> REQUIRED ACTION: Look through the listing below and report every line that contains "effect".

> RECORDS PROVIDED:
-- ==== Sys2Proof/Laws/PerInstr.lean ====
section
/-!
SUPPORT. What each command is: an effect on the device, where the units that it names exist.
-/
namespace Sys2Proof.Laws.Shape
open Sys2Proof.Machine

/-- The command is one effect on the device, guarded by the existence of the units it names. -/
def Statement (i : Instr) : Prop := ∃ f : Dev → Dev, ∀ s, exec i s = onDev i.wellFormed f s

> RESULT OF THE TASK:
SUPPORT. What each command is: an effect on the device, where the units that it names exist.
/-- The command is one effect on the device, guarded by the existence of the units it names. -/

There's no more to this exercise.